BEGIN Excerpted records

-- ==== Sys2Proof/Proofs/Frames.lean ====
section
/-! O57: a frame is sent, answered, attempted again or fails. -/

namespace Sys2Proof.Machine
open Sys2Proof

/-- An event of a line comes to a line. -/
theorem exec_onLine {s : State} (hr : s.running = true) {g : Ctx → Ctx} {ln : Nat} {l : Line}
    (h : (g (Ctx.onLine s.started ln (s.line ln) none)).close = s.started.lineTo ln l) : event g s = s.started.lineTo ln l := by
  rw [event_of_running hr, begin_onLine, h]

/-- An event of a line that leaves nothing. -/
theorem close_onLine (u : State) (ln : Nat) (l : Line) (cl : Option Nat) : (Ctx.onLine u ln l cl).close = u.lineTo ln l := close_done rfl rfl

/-- A node with no failure counted. -/
def Node.unfailed (n : Node) : Node := { n with fails := 0 }

/-- A node that is PRESENT. -/
def Node.presented (n : Node) : Node := { n with st := .present }

/-- A SUSPECT node that has answered (R168). -/
def Node.answered (n : Node) : Node := { n with fails := 0, st := .present }

/-- A node with a preferred path (R164). -/
def Node.prefers (p : Path) (n : Node) : Node := { n with pref := p }

/-- A node that has failed, below the threshold (R167). -/
def Node.failing (k : Nat) (n : Node) : Node := { n with st := .suspect, fails := k }

theorem addr_node {t : Tx} {a : Nat} (h : t.dest = .node a) : t.addr? = some a := by
  unfold Tx.addr?
  rw [h]

section
variable {u : State} {ln : Nat} {l : Line} {cl : Option Nat} (hc : Counts u) (hl : ln < 8)
include hc hl

/-- R173: no cycle that does not run goes on. -/
theorem onLine_pollNext (hr : l.cycle.running = false) : pollNext ln (Ctx.onLine u ln l cl) = Ctx.onLine u ln l cl := by
  unfold pollNext
  dsimp only
  rw [onLine_line hc hl]
  exact if_pos (by rw [hr]; rfl)

/-- R163: the sending of an addressed frame ends. -/
theorem frameSent_addressed {f : InFlight} (hf : l.inFlight = some f) (ht : f.timeoutAt = none) (hb : f.tx.kind.broadcast = false) :
    frameSent ln (Ctx.onLine u ln l cl) = Ctx.onLine u ln { l with inFlight := some { f with timeoutAt := some (u.elapsed + f.timeout) } } cl := by
  unfold frameSent
  dsimp only
  rw [onLine_line hc hl, hf]
  dsimp only
  rw [if_neg (by rw [ht]; exact nofun), if_neg (by rw [hb]; exact nofun), onLine_upd]
  rfl

/-- R163: the sending of a broadcast ends its transaction. -/
theorem frameSent_broadcast {f : InFlight} (hf : l.inFlight = some f) (ht : f.timeoutAt = none) (hb : f.tx.kind.broadcast = true) (ha : f.tx.addr? = none)
    (hq : l.queue = []) (hd : l.deferred = []) : (frameSent ln (Ctx.onLine u ln l none)).close = u.lineTo ln { l with inFlight := none } := by
  have hx : frameSent ln (Ctx.onLine u ln l none) = completeTx ln f .done none (Ctx.onLine u ln l none) := by
    unfold frameSent
    dsimp only
    rw [onLine_line hc hl, hf]
    dsimp only
    rw [if_neg (by rw [ht]; exact nofun), if_pos hb]
  rw [hx]
  refine onLine_completes hc hl (l2 := { l with inFlight := none }) ?_ ?_ (.inl rfl) hq hd
  · unfold Ctx.noded
    rw [ha]
  · unfold txAnswer
    cases hk : f.tx.kind <;> rw [hk] at hb
    all_goals first | rfl | exact nomatch hb

/-- R157, R164: an invalid reply begins another attempt. -/
theorem badReply_again {f : InFlight} {r : Reply} {t0 : Nat} (hf : l.inFlight = some f) (ht : f.timeoutAt = some t0) (hv : validReply f.tx r = false)
    (hup : l.state = .up) (ha : f.attempt < 1 + l.cfg.retries) (hs : f.single = false) :
    replyReceived ln r (Ctx.onLine u ln l cl) = Ctx.onLine u ln { l with inFlight := some (f.again u l) } cl := by
  unfold replyReceived
  rw [onLine_line hc hl, hf]
  dsimp only
  rw [if_pos (by rw [ht]; rfl), if_neg (by rw [hv]; exact nofun), onLine_nextAttempt hc hl hup ha hs]

/-- R168: a good reply from a SUSPECT node makes it PRESENT. -/
theorem nodeGood_suspect {a : Nat} {n : Node} (hn : l.node? a = some n) (hst : n.st = .suspect) :
    nodeGood ln a (Ctx.onLine u ln l cl) = Ctx.onLine u ln (l.setNode a Node.answered) cl := by
  have h2 : nodeGood ln a (Ctx.onLine u ln l cl) = ((Ctx.onLine u ln l cl).upd (State.setNode ln a Node.unfailed)).upd (State.setNode ln a Node.presented) := by
    unfold nodeGood
    rw [onLine_line hc hl, hn]
    dsimp only
    rw [hst]
    rfl
  rw [h2, onLine_setNode, onLine_setNode, setNode_setNode (g := Node.unfailed) (h := Node.presented) fun _ => rfl]
  rfl

/-- R173: the POLL of a configured node that is no sounder and no clock hands nothing on. -/
theorem pollDone_quiet {a : Nat} {n : Node} {shown : Option Nat} (hn : l.node? a = some n) (hst : n.st ≠ .absent) (hk : n.kind = .marshal)
    (hcf : n.configured = true) : pollDone ln a shown (Ctx.onLine u ln l cl) = Ctx.onLine u ln l cl := by
  have hb : beginRefresh ln a (Ctx.onLine u ln l cl) = Ctx.onLine u ln l cl := by
    unfold beginRefresh
    dsimp only
    rw [onLine_line hc hl, hn]
    exact if_neg (by simp [staleNode, hk])
  unfold pollDone
  rw [onLine_line hc hl, hn]
  dsimp only
  rw [if_neg hst, if_pos hcf, if_neg (show ¬ n.kind = .clock by rw [hk]; exact nofun), hb]

omit hc hl in
/-- R168: a reply with no call in its flags. -/
theorem replyFlags_none {a : Nat} {body : ReplyBody} (c : Ctx) :
    replyFlags ln a ⟨true, a, false, false, false, false, false, false, body⟩ c = nodeGood ln a c := by
  have h0 : flagClasses ⟨true, a, false, false, false, false, false, false, body⟩ = 0 := by simp [flagClasses]
  unfold replyFlags
  dsimp only
  rw [h0]
  rfl

omit hc hl in
/-- R168: a POLL that is DONE takes its reply's flags. -/
theorem noded_done {f : InFlight} {a : Nat} (ha : f.tx.addr? = some a) (hk : f.tx.kind = .poll) (hs : f.tx.stale = false) (r : Reply) (c : Ctx) :
    Ctx.noded ln f .done (some r) c = replyFlags ln a r c := by
  unfold Ctx.noded
  rw [ha, hk]
  exact if_neg (by rw [hs]; exact nofun)

omit hc hl in
/-- R167: a POLL that fails counts against its node. -/
theorem noded_failed {f : InFlight} {a : Nat} (ha : f.tx.addr? = some a) (hk : f.tx.kind = .poll) (hs : f.tx.stale = false) (c : Ctx) :
    Ctx.noded ln f .noReply none c = nodeFail ln a classNoReply c := by
  unfold Ctx.noded
  rw [ha, hk]
  exact if_neg (by rw [hs]; exact nofun)

/-- R168, R173: a valid reply to a POLL from a SUSPECT node makes it PRESENT. -/
theorem poll_answered {f : InFlight} {a : Nat} {n : Node} {kind : NodeKind} {shown : Option Nat} {t0 : Nat} (hf : l.inFlight = some f)
    (ht : f.timeoutAt = some t0) (hk : f.tx.kind = .poll) (hd : f.tx.dest = .node a) (hs : f.tx.stale = false) (hn : l.node? a = some n)
    (hst : n.st = .suspect) (hm : n.kind = .marshal) (hcf : n.configured = true) (hr : l.cycle.running = false) (hq : l.queue = []) (hdf : l.deferred = []) :
    (replyReceived ln ⟨true, a, false, false, false, false, false, false, .poll kind shown⟩ (Ctx.onLine u ln l none)).close =
      u.lineTo ln (({ l with inFlight := none } : Line).setNode a fun x => (x.prefers f.path).answered) := by
  have haddr := addr_node hd
  have hvalid : validReply f.tx ⟨true, a, false, false, false, false, false, false, .poll kind shown⟩ = true := by
    unfold validReply Tx.replyAddr
    rw [hk, hd]
    simp [kindAnswers]
  have hx : replyReceived ln ⟨true, a, false, false, false, false, false, false, .poll kind shown⟩ (Ctx.onLine u ln l none) =
      completeTx ln f .done (some ⟨true, a, false, false, false, false, false, false, .poll kind shown⟩)
        (Ctx.onLine u ln (l.setNode a (Node.prefers f.path)) none) := by
    unfold replyReceived preferPath assignCalls
    rw [onLine_line hc hl, hf]
    dsimp only
    rw [if_pos (by rw [ht]; rfl), if_pos hvalid, hk, haddr]
    dsimp only
    rw [if_neg (show ¬ f.tx.stale = true by rw [hs]; exact nofun), ← onLine_setNode]
    rfl
  have hn1 : (l.setNode a (Node.prefers f.path)).node? a = some (n.prefers f.path) := node_setNode hn fun _ => rfl
  have hn2 : ((l.setNode a (Node.prefers f.path)).setNode a Node.answered).node? a = some (n.prefers f.path).answered := node_setNode hn1 fun _ => rfl
  have htwo : ((l.setNode a (Node.prefers f.path)).setNode a Node.answered) = l.setNode a fun x => (x.prefers f.path).answered := setNode_setNode fun _ => rfl
  rw [hx]
  refine onLine_completes hc hl (l2 := ({ l with inFlight := none } : Line).setNode a fun x => (x.prefers f.path).answered) ?_ ?_ (.inl rfl) hq hdf
  · rw [noded_done haddr hk hs, replyFlags_none]
    refine (nodeGood_suspect hc hl (l := { l.setNode a (Node.prefers f.path) with inFlight := none }) (n := n.prefers f.path) hn1 hst).trans ?_
    exact congrArg (fun x : Line => Ctx.onLine u ln { x with inFlight := none } (some ln)) htwo
  · unfold txAnswer
    rw [hk, haddr, hs]
    show pollNext ln (pollDone ln a shown (Ctx.onLine u ln _ (some ln))) = _
    rw [pollDone_quiet hc hl (n := (n.prefers f.path).answered) (by rw [← hn2, htwo]; rfl) nofun hm hcf]
    exact onLine_pollNext hc hl hr

/-! ### The response timeout -/

section
variable {f : InFlight} {t0 : Nat} {p : PathCond} (hf : l.inFlight = some f) (ht : f.timeoutAt = some t0)
include hf ht

/-- R164: before the response timeout nothing happens. -/
theorem timeout_early (h : u.elapsed < t0) : attemptTimeout ln p (Ctx.onLine u ln l cl) = Ctx.onLine u ln l cl := by
  unfold attemptTimeout
  rw [onLine_line hc hl, hf]
  exact if_neg (by rw [ht]; exact fun hx => absurd (of_decide_eq_true hx) (Nat.not_le_of_lt h))

variable (h : t0 ≤ u.elapsed) (hp : p = (l.path f.path).cond)
include h hp

/-- R164: at the response timeout the attempt's path is read. -/
theorem timeout_reads : attemptTimeout ln p (Ctx.onLine u ln l cl) = nextAttempt ln f .noReply (Ctx.onLine u ln (l.setPath f.path ⟨p, some p⟩) cl) := by
  unfold attemptTimeout
  rw [onLine_line hc hl, hf]
  refine (if_pos ?_).trans (congrArg (nextAttempt ln f .noReply) (onLine_readPath hc hl hp))
  rw [ht]
  exact decide_eq_true h

end

omit hc hl in
/-- A path that is set to the condition it has keeps what the other items follow from. -/
theorem setPath_kept {p : Path} {r : PathCond} (hr : r = (l.path p).cond) : (l.setPath p ⟨r, some r⟩).state = l.state
    ∧ (l.setPath p ⟨r, some r⟩).cfg = l.cfg ∧ (l.setPath p ⟨r, some r⟩).nodes = l.nodes ∧ (l.setPath p ⟨r, some r⟩).queue = l.queue
    ∧ (l.setPath p ⟨r, some r⟩).deferred = l.deferred ∧ (l.setPath p ⟨r, some r⟩).cycle = l.cycle := by
  subst hr
  cases p <;> exact ⟨rfl, rfl, rfl, rfl, rfl, rfl⟩

/-- R164: another attempt after the response timeout. -/
theorem timeout_again {f : InFlight} {t0 : Nat} {p : PathCond} (hf : l.inFlight = some f) (ht : f.timeoutAt = some t0) (h : t0 ≤ u.elapsed)
    (hp : p = (l.path f.path).cond) (hup : l.state = .up) (ha : f.attempt < 1 + l.cfg.retries) (hs : f.single = false) :
    attemptTimeout ln p (Ctx.onLine u ln l cl) = Ctx.onLine u ln { l.setPath f.path ⟨p, some p⟩ with inFlight := some (f.again u l) } cl := by
  obtain ⟨hst, hcfg, hnodes, -⟩ := setPath_kept hp
  rw [timeout_reads hc hl hf ht h hp, onLine_nextAttempt hc hl (hst.trans hup) (by rwa [hcfg]) hs]
  have hag : f.again u (l.setPath f.path ⟨p, some p⟩) = f.again u l := by
    unfold InFlight.again frameOf Line.prefOf Line.node?
    rw [hcfg, hnodes]
  rw [hag]

/-- R167: a failure below the threshold makes the node SUSPECT. -/
theorem nodeFail_suspect {a : Nat} {n : Node} {k : BitVec 5} (hn : l.node? a = some n) (hst : n.st = .present) (hth : n.fails + 1 < l.cfg.threshold)
    (hb : l.cfg.bypass = 0) : nodeFail ln a k (Ctx.onLine u ln l cl) = Ctx.onLine u ln (l.setNode a (Node.failing (n.fails + 1))) cl := by
  have hby : bypassClasses 0 = 0 := by decide
  unfold nodeFail
  dsimp only
  rw [onLine_line hc hl, hn]
  dsimp only
  rw [hst, hb, hby, Nat.min_eq_left (Nat.le_of_lt hth)]
  dsimp only
  rw [if_neg (by simp), if_neg (Nat.ne_of_lt hth), ← onLine_setNode]
  rfl

/-- R164, R167: a POLL whose last attempt times out fails, which counts against its node. -/
theorem timeout_fails {f : InFlight} {t0 a : Nat} {n : Node} {p : PathCond} (hf : l.inFlight = some f) (ht : f.timeoutAt = some t0) (h : t0 ≤ u.elapsed)
    (hp : p = (l.path f.path).cond) (ha : 1 + l.cfg.retries ≤ f.attempt) (hk : f.tx.kind = .poll) (hd : f.tx.dest = .node a) (hs : f.tx.stale = false)
    (hn : l.node? a = some n) (hst : n.st = .present) (hth : n.fails + 1 < l.cfg.threshold) (hb : l.cfg.bypass = 0) (hr : l.cycle.running = false)
    (hq : l.queue = []) (hdf : l.deferred = []) : (attemptTimeout ln p (Ctx.onLine u ln l none)).close =
      u.lineTo ln (({ l.setPath f.path ⟨p, some p⟩ with inFlight := none } : Line).setNode a (Node.failing (n.fails + 1))) := by
  obtain ⟨-, hcfg, hnodes, hqueue, hdefer, hcycle⟩ := setPath_kept hp
  have haddr := addr_node hd
  rw [timeout_reads hc hl hf ht h hp, onLine_lastAttempt hc hl (by rwa [hcfg])]
  refine onLine_completes hc hl (l2 := ({ l.setPath f.path ⟨p, some p⟩ with inFlight := none } : Line).setNode a (Node.failing (n.fails + 1))) ?_ ?_ (.inr hk)
    (hqueue.trans hq) (hdefer.trans hdf)
  · rw [noded_failed haddr hk hs]
    refine nodeFail_suspect hc hl (n := n) ?_ hst (by rwa [hcfg]) (by rwa [hcfg])
    rw [← hn]
    unfold Line.node?
    rw [hnodes]
  · unfold txAnswer
    rw [hk, haddr]
    exact onLine_pollNext hc hl (hcycle ▸ hr)

end

/-- Settles O57. -/
theorem framesAreAnswered : Obligations.FramesAreAnswered := by
  unfold Obligations.FramesAreAnswered
  intro ln f r c s hr hc hl hf hq hdf hcy hup
  have hcs : Counts s.started := counts_started hc
  have comes : ∀ {l : Line}, SameBut [.lc] s (s.started.lineTo ln l) ∧ (s.started.lineTo ln l).ri = s.ri
      ∧ (s.started.lineTo ln l).line ln = l ∧ ∀ k, k ≠ ln → (s.started.lineTo ln l).line k = s.line k := fun {l} =>
    ⟨sameBut_lineTo s ln l, rfl, lineTo_line hcs hl, fun k hk => lineTo_other s l hk⟩
  have sure : ∀ {g : Ctx → Ctx} {l : Line}, (g (Ctx.onLine s.started ln (s.line ln) none)).close = s.started.lineTo ln l →
      (Host.Outcome.next (event g s) : Result) = Host.Outcome.next (s.started.lineTo ln l) := fun h => congrArg Host.Outcome.next (exec_onLine hr h)
  have still : ∀ {g : Ctx → Ctx} {l : Line}, g (Ctx.onLine s.started ln (s.line ln) none) = Ctx.onLine s.started ln l none →
      (Host.Outcome.next (event g s) : Result) = Host.Outcome.next (s.started.lineTo ln l) := fun h => sure (by rw [h, close_onLine])
  refine ⟨fun ht hb => ⟨_, still (frameSent_addressed hcs hl hf ht hb), comes⟩, fun ht hb ha => ⟨_, sure (frameSent_broadcast hcs hl hf ht hb ha hq hdf), comes⟩,
    fun t0 ht => ⟨fun a n k shown hk hd hs hrr hn hst hm hcf => ?_, fun hv ha hs => ⟨_, still (badReply_again hcs hl hf ht hv hup ha hs), comes⟩, fun he => ?_,
      fun he hp ha hs => ⟨_, still (timeout_again hcs hl hf ht he hp hup ha hs), comes⟩,
      fun a n he hp ha hk hd hs hn hst hth hb => ?_⟩⟩
  · subst hrr
    exact ⟨_, sure (poll_answered hcs hl hf ht hk hd hs hn hst hm hcf hcy hq hdf), comes⟩
  · refine (still (timeout_early hcs hl hf ht he)).trans (congrArg Host.Outcome.next ?_)
    exact lineTo_self s.started ln
  · obtain ⟨-, -, hnodes, -⟩ := setPath_kept hp
    have heq : (({ (s.line ln).setPath f.path ⟨c, some c⟩ with inFlight := none } : Line).setNode a (Node.failing (n.fails + 1))) =
        { (s.line ln).setPath f.path ⟨c, some c⟩ with
          inFlight := none
          nodes := (s.line ln).nodes.map fun x => if x.addr = a then Node.failing (n.fails + 1) x else x } := by
      rw [← hnodes]
      rfl
    exact ⟨_, sure ((timeout_fails hcs hl hf ht he hp ha hk hd hs hn hst hth hb hcy hq hdf).trans (congrArg (fun l => s.started.lineTo ln l) heq)), comes⟩

end Sys2Proof.Machine
end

END Excerpted records

#### Description of the task
Restate word for word only the lines above from the line containing "goes on. -/" to the line containing "frame ends. -/", both of them included.

#### Output of the task
/-- R173: no cycle that does not run goes on. -/
theorem onLine_pollNext (hr : l.cycle.running = false) : pollNext ln (Ctx.onLine u ln l cl) = Ctx.onLine u ln l cl := by
  unfold pollNext
  dsimp only
  rw [onLine_line hc hl]
  exact if_pos (by rw [hr]; rfl)

/-- R163: the sending of an addressed frame ends. -/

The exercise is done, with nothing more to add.